C'était déjà le vendredi matin, soit bientôt la fin de la semaine. Aussi, bon nombre d'employés semblaient ravis de passer les portiques automatiques dans le hall de Marline Insurance.

La perspective d'un week-end bien mérité devait en motiver plus d'un à terminer son travail avant la soirée.

Pour Utagawa Takao, en revanche, il s'agissait du début de ses ennuis. Il s'agissait de son premier jour de travail pour son oncle, et il regrettait déjà sa décision.

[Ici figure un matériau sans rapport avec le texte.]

-- ==== Sys2Proof/Laws/State.lean ====
section
/-!
SUPPORT. What each named update of the state leaves as it was, one lemma per field and update, and what the numbered parts
read as after an update.
-/
namespace Sys2Proof.Machine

La discussion qui avait eu lieu quelques jours plus tôt dans ce restaurant n'avait pas cessé de l'inquiéter ; car il connaissait l'entêtement du vieil homme.

Toutefois, si quelque chose d'autre devait être sûr, c'était qu'il ne céderait pas. Il savait déjà où il voulait aller, et Marline n'était qu'un petit arrêt sur le bord de ses ambitions.

Ayant d'abord dû se présenter à la sécurité au rez-de-chaussée pour qu'elle lui remette un badge d'accès, il avait demandé quelle direction il devait prendre ; car encore trop peu familier avec la structure du bâtiment. On lui avait indiqué la direction des ascenseurs, ainsi que l'étage auquel il devait se rendre.

Il se dirigeait donc vers les ascenseurs, quand il vit devant ces derniers une jeune femme aux longs cheveux noirs faire d'étranges mouvements à répétition.

Elle semblait prendre une grande inspiration, puis, les poings serrés et levés à mi-hauteur, ramener brusquement ses bras vers le bas. Elle répétait ce geste plusieurs fois, sans savoir que quelqu'un était en train de l'observer.

S'approchant un peu plus, ses bruits de pas sur le sol plus que propre alertèrent enfin la jeune femme quant à un potentiel nouvel arrivant ; et, se tournant pour voir qui venait dans sa direction, elle cessa cet étrange rituel.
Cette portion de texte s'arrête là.